Problem details: Stopping at the line that holds "c.entPty e with", repeat the lines below exactly, starting from the very first and including that final line.

Provided data:
++++

/-- The party of an entry, after the fills it waited for (R351). -/
def Ctx.delivered (c : Ctx) (e : LaEnt) (ls : List LaneAddr) : Pty :=
  { c.entPty e with vc := c.t.fullJoin (spadLines c.t (wordBytes e.word) ls) e.vc }

/-- What a failed word keeps of the lanes it has performed (R95). -/
inductive Keep where
  /-- Nothing: every lane is performed again. -/
  | none
  /-- The lanes are in `PCM`, and the destination holds their values (R198). -/
  | written
  /-- The lanes are in `PCM`; the destination is unchanged, and takes their values when the word succeeds. -/
  | held
deriving DecidableEq, Repr

/-- Values by ascending lane. -/
def byLane (vs : List (Nat × Nat)) : List (Nat × Nat) := (List.range 64).filterMap fun i => vs.find? fun v => v.1 == i

/-- The push of a result whose word is performed: as a release of the team (R305, R313), or later, once its queue has room and the
party's earlier words are performed. -/
def State.pushOr (s : State) (c : Ctx) (i : Nat) (e : LaEnt) (ws : List Wr) : State :=
  if c.pushHeld i e then s.modEntry c.ref i fun e => { e with op := .write ws, got := [] }
  else (if isPush e then s.releaseTeam c.t c.core else s).settleEntry c i ws

/-- The end of a load or atomic: results, or the failure with what was performed. A word that fails leaves its destination
unchanged, but for a counted load (R95, R198, R352). -/
def LaneRun.finish (a : LaneRun) (c : Ctx) (i : Nat) (e : LaEnt) (keep : Keep) : State :=
  let vals := byLane a.vals
  let ws := entryWrs e vals
  match a.fail with
  | none => a.s.pushOr c i e ws
  | some f =>
    let did := maskOf (a.vals.map (·.1))
    match keep with
    | .none => a.s.failEntry c i [] 0 f
    | .written => a.s.failEntry c i ws did f
    | .held => a.s.failEntry c i [] did f vals

/-- Order the group after the fills that the entry waited for. -/
def State.joinFull (s : State) (c : Ctx) (p : Pty) : State := s.modGroup c.ref fun g => { g with vc := g.vc.join p.vc }

/-- A version line that a write of these lanes needs is not to be had yet: each new line of the word needs one (R293). -/
def State.slicesFull (s : State) (v : Option Nat) (ps : List Piece) : Bool :=
  match v with
  | some v => s.linesFull v ((ps.filter fun p => !pteSystem p.pte).map (·.pa))
  | none => false

/-- The lanes of a load, in order, but those that touch a line in `bad`. -/
def State.loadLanes (s : State) (c : Ctx) (p : Pty) (e : LaEnt) (bad : List (TwLine × LateFail)) (ls : List LaneAddr)
    (got : List (Nat × Nat)) : LaneRun :=
  ls.foldl (fun (a : LaneRun) l =>
    a.go e l.lane fun s => match bad.find? fun b => b.1.lanes.any fun k => k.1 == l.lane with
      | some b => (.error b.2, s)
      | none => s.loadLane c p e l) ⟨s, got, none⟩

/-- The acquire of lanes at local addresses (R305, R313). -/
def State.localAcquire (s : State) (c : Ctx) (e : LaEnt) (ls : List LaneAddr) : State :=
  if isAcq e.word && ls.any (fun l => l.ps.isEmpty) then s.acquireTeam c.t c.core else s

/-- A counted line with why it does not take its increase. -/
def State.badLine (s : State) (v : Option Nat) (k : TwLine) : Option (TwLine × LateFail) := (s.countBad v k).map fun f => (k, f)

def State.deliverLoad (s : State) (c : Ctx) (i : Nat) (e : LaEnt) (ls : List LaneAddr) : State :=
  let ks := countedLines e ls
  if !c.linesFull e ls || c.loadBehind i e || (ks.any fun k => s.heldElsewhere e.vers (lineOf k.p.pa)) ||
      s.slicesFull e.vers (ks.map (·.p)) then s
  else
    let p := c.delivered e ls
    let bad := ks.filterMap fun k => s.badLine e.vers k
    let a := (s.joinFull c p).loadLanes c p e bad ls e.got
    let did := a.vals.map (·.1)
    let good := ks.filter fun k => !(bad.any fun b => b.1.va == k.va) && (k.lanes.any fun e => did.contains e.1)
    let far := countedRemote e ls
    let s := a.s.countLanes e.vers did good
    let s := match e.vers with
      | some v => s.holdCounts c e v did (far.filter fun k => k.lanes.any fun e => did.contains e.1)
      | none =>
        let new : List TwLine := far.filter fun k => e.peerCounted k
        let s := s.noteLines c (good.length + new.length)
        if new.isEmpty then s
        else s.modEntry c.ref i fun e =>
          { e with counted := e.counted ++ new.flatMap fun k : TwLine => k.lanes.map fun l : Nat × Piece => (l.1, k.va.toNat) }
    ({ a with s := s.localAcquire c e ls }).finish c i e (if isCounted e.word then .written else .none)

/-- `.fadd` that makes a NaN from operands that are none sets `INV` (R106, R202). -/
def faddInv (op : AtomOp) (old arg : Nat) : Bool := op == .fadd && invMet ((f32 old).add false (f32 arg)) [f32 old, f32 arg]

/-- The operation of an atomic word. -/
def atomOp : Instr → AtomOp
  | .atom w => w.op
  | .atoms w => w.op
  | _ => .add

/-- The lanes of an atomic, in order, with the flag `INV` of what they computed. -/
def State.atomLanes (s : State) (c : Ctx) (p : Pty) (e : LaEnt) (xs : List (LaneAddr × W64 × W64)) (got : List (Nat × Nat)) : LaneRun :=
  let op := atomOp e.word
  let a := xs.foldl (fun (a : LaneRun) x => a.go e x.1.lane fun s => s.atomLane c p e op x.1 x.2.1.toNat x.2.2.toNat) ⟨s, got, none⟩
  let inv := a.vals.any fun v =>
    match xs.find? fun x => x.1.lane == v.1 with
    | some x => faddInv op v.2 x.2.1.toNat
    | none => false
  { a with s := if c.g.st = .ended then a.s else a.s.modGroup c.ref fun g => g.flag .inv inv }

/-- The pieces of lanes. -/
def piecesOf (ls : List LaneAddr) : List Piece := ls.flatMap (·.ps)

def State.deliverAtomic (s : State) (c : Ctx) (i : Nat) (e : LaEnt) (ls : List LaneAddr) (args news : List W64) : State :=
  if !c.linesFull e ls || s.slicesFull e.vers (piecesOf ls) then s
  else
    let p := c.delivered e ls
    let a := (s.joinFull c p).atomLanes c p e (ls.zip (args.zip news)) e.got
    ({ a with s := a.s.localAcquire c e ls }).finish c i e .held

/-! ### Lanes performed apart (R279, R301) -/

/-- An entry whose lanes may be performed apart: its lines are full, no earlier load stands before it, and it neither counts on a TWIN
page nor goes to a peer. -/
def Ctx.parts (c : Ctx) (i : Nat) (e : LaEnt) (ls : List LaneAddr) : Bool :=
  !e.done && c.linesFull e ls && !c.loadBehind i e &&
  !(piecesOf ls).any fun p => pteSystem p.pte || (isCounted e.word && pteTwin p.pte)

/-- Keep what a part of an entry has given: the other lanes are performed later. -/
def LaneRun.part (a : LaneRun) (c : Ctx) (i : Nat) (p : Pty) (op : PendOp) (keep : Keep) : State :=
  match a.fail with
  | none => a.s.modEntry c.ref i fun e => { e with op := op, got := a.vals, vc := p.vc }
  | some f => match keep with
    | .held => a.s.failEntry c i [] (maskOf (a.vals.map (·.1))) f (byLane a.vals)
    | _ => a.s.failEntry c i [] 0 f

/-- The lanes of `m` of an entry are performed alone; a choice of all its lanes, of none, or of some that touch bytes of the others
performs nothing. -/
def State.deliverLanes (s : State) (r : GRef) (i : Nat) (m : Mask) : State :=
  match s.ctx? r with
  | none => s
  | some c =>
    match c.g.la[i]? with
    | none => s
    | some e =>
      let n := wordBytes e.word
      match e.op with
      | .load ls =>
        let mine : List LaneAddr := ls.filter fun l => m.getLsbD l.lane
        let rest : List LaneAddr := ls.filter fun l => !m.getLsbD l.lane
        if mine.isEmpty || rest.isEmpty || !c.parts i e ls || spansMeet (laneSpans n mine) (laneSpans n rest) then s
        else
          let p := c.delivered e ls
          let a := (s.joinFull c p).loadLanes c p e [] mine e.got
          ({ a with s := a.s.localAcquire c e mine }).part c i p (.load rest) .none
      | .atomic ls args news =>
        let xs := ls.zip (args.zip news)
        let mine : List (LaneAddr × W64 × W64) := xs.filter fun x => m.getLsbD x.1.lane
        let rest : List (LaneAddr × W64 × W64) := xs.filter fun x => !m.getLsbD x.1.lane
        if mine.isEmpty || rest.isEmpty || !c.parts i e ls || s.slicesFull e.vers (piecesOf ls) ||
            spansMeet (laneSpans n (mine.map (·.1))) (laneSpans n (rest.map (·.1))) then s
        else
          let p := c.delivered e ls
          let a : LaneRun := (s.joinFull c p).atomLanes c p e mine e.got
          let later : PendOp := .atomic (rest.map fun x : LaneAddr × W64 × W64 => x.1) (rest.map fun x => x.2.1) (rest.map fun x => x.2.2)
          LaneRun.part { a with s := a.s.localAcquire c e (mine.map fun x : LaneAddr × W64 × W64 => x.1) } c i p later .held
      | _ => s

/-- The bytes of one aligned 4-byte word of a lane's global access, with their places in the lane's bytes. -/
def wordPieces (w : Nat) : Nat → List Piece → List (Nat × Piece)
  | _, [] => []
  | o, x :: r =>
    let lo := max x.pa (4 * w) - x.pa
    let hi := min (x.pa + x.n) (4 * w + 4) - x.pa
    (if hi ≤ lo then [] else [(o + lo, { x with va := x.va + BitVec.ofNat 56 lo, pa := x.pa + lo, n := hi - lo })]) ++
      wordPieces w (o + x.n) r

/-- Read one word of a lane's access, if it can be read now: its bytes with their places in the lane's bytes. -/
def State.wordRead (s : State) (c : Ctx) (p : Pty) (e : LaEnt) (l : LaneAddr) (w : Nat) : List (Nat × Byte) × State :=
  let n := wordBytes e.word
  if l.ps.isEmpty then
    let a := l.va.toNat % 2 ^ 32
    let lo := max a (4 * w) - a
    let k := min (a + n) (4 * w + 4) - a - lo
    let va := l.va + BitVec.ofNat 56 lo
    if k = 0 ∨ (s.localFail c k va).isSome then ([], s)
    else match s.trackLocal p c.t va k false 0 with
      | (some _, _) => ([], s)
      | (none, s) => (((s.teamOf c).localRead va k).zipIdx.map fun b => (lo + b.2, b.1), s)
  else (wordPieces w 0 l.ps).foldl (fun (a : List (Nat × Byte) × State) x =>
    let u := if isAcq e.word then a.2.promote p.core x.2.pte else a.2
    match u.loadPiece p x.2 e.atHome with
    | (.error _, _) => a
    | (.ok b, u) => (a.1 ++ b.zipIdx.map fun y => (x.1 + y.2, y.1), u)) ([], s)

/-- The word at word address `w` of lane `lane` of entry `i` is read before the rest (R279, R301). -/
def State.deliverWord (s : State) (r : GRef) (i lane w : Nat) : State :=
  match s.ctx? r with
  | none => s
  | some c =>
    match c.g.la[i]? with
    | none => s
    | some e =>
      match e.op with
      | .load ls =>
        (match ls.find? fun l => l.lane == lane with
         | none => s
         | some l =>
           if !c.parts i e ls then s
           else
             let p := c.delivered e ls
             let (bs, u) := (s.joinFull c p).wordRead c p e l w
             let bs := bs.filter fun b => !e.early.any fun y => y.1 == lane && y.2.1 == b.1
             if bs.isEmpty then s
             else u.modEntry r i fun e => { e with early := e.early ++ bs.map fun b => (lane, b.1, b.2) })
      | _ => s

/-! ### Delivering TCONS and TCNT (R218) -/

/-- The lanes of SYSTEM lines by their replies. -/
def LaEnt.sysLanes (e : LaEnt) (k : TwLine) : Except Cause (List (Nat × Nat)) :=
  k.lanes.foldr (fun l r =>
    match r, e.sysVal l.1 l.2 with
    | .error c, _ => .error c
    | _, .error c => .error c
    | .ok vs, .ok v => .ok ((l.1, v) :: vs)) (.ok [])

/-- A consuming read line by line, ascending, until a line that must wait: what was read, the failure, and whether it waits. -/
def State.consume (s : State) (e : LaEnt) (nb : Bool) : List TwLine → LaneRun × Bool
  | [] => (⟨s, [], none⟩, false)
  | k :: r =>
    let more (vs : List (Nat × Nat)) (s : State) : LaneRun × Bool :=
      let (a, w) := s.consume e nb r
      ({ a with vals := vs ++ a.vals }, w)
    if pteSystem k.p.pte then
      (match e.owed.find? fun o => o.va == k.va with
       | none | some ⟨_, _, _, .sent⟩ => (⟨s, [], none⟩, true)
       | _ => match e.sysLanes k with
         | .ok vs => more vs s
         | .error c => (⟨s, [], some (peerLate c k.p.va)⟩, false))
    else if s.slicesFull e.vers [k.p] then (⟨s, [], none⟩, true)
    else match s.consumeLine e.vers nb k with
      | .vals vs s => more vs s
      | .waits => (⟨s, [], none⟩, true)
      | .early => (⟨s, [], some (earlyFail k)⟩, false)
      | .lost n => (⟨s, [], some ⟨.dataLost, k.p.va, BitVec.ofNat 128 n, none⟩⟩, false)

/-- The lanes of an entry without those in a mask. -/
def dropLanes (m : Mask) (ls : List LaneAddr) : List LaneAddr := ls.filter fun l => !m.getLsbD l.lane

def State.deliverTcons (s : State) (c : Ctx) (i : Nat) (e : LaEnt) (ls : List LaneAddr) : State :=
  let nb := match e.word with | .tcons w => w.nb | _ => false
  let (a, waits) := s.consume e nb (twLines ls)
  let did := maskOf (a.vals.map (·.1))
  let ws := entryWrs e a.vals
  match a.fail with
  | some f => a.s.failEntry c i ws did f
  | none =>
    if !waits then a.s.settleEntry c i ws
    else if a.vals.isEmpty then s
    else
      let s := if c.g.st = .ended then a.s else a.s.wrs c.ref ws
      s.modEntry c.ref i fun e => { e with pcm := e.pcm ||| did, op := .tcons (dropLanes did ls), owed := [] }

++++

Written answer:
/-- The party of an entry, after the fills it waited for (R351). -/
def Ctx.delivered (c : Ctx) (e : LaEnt) (ls : List LaneAddr) : Pty :=
  { c.entPty e with vc := c.t.fullJoin (spadLines c.t (wordBytes e.word) ls) e.vc }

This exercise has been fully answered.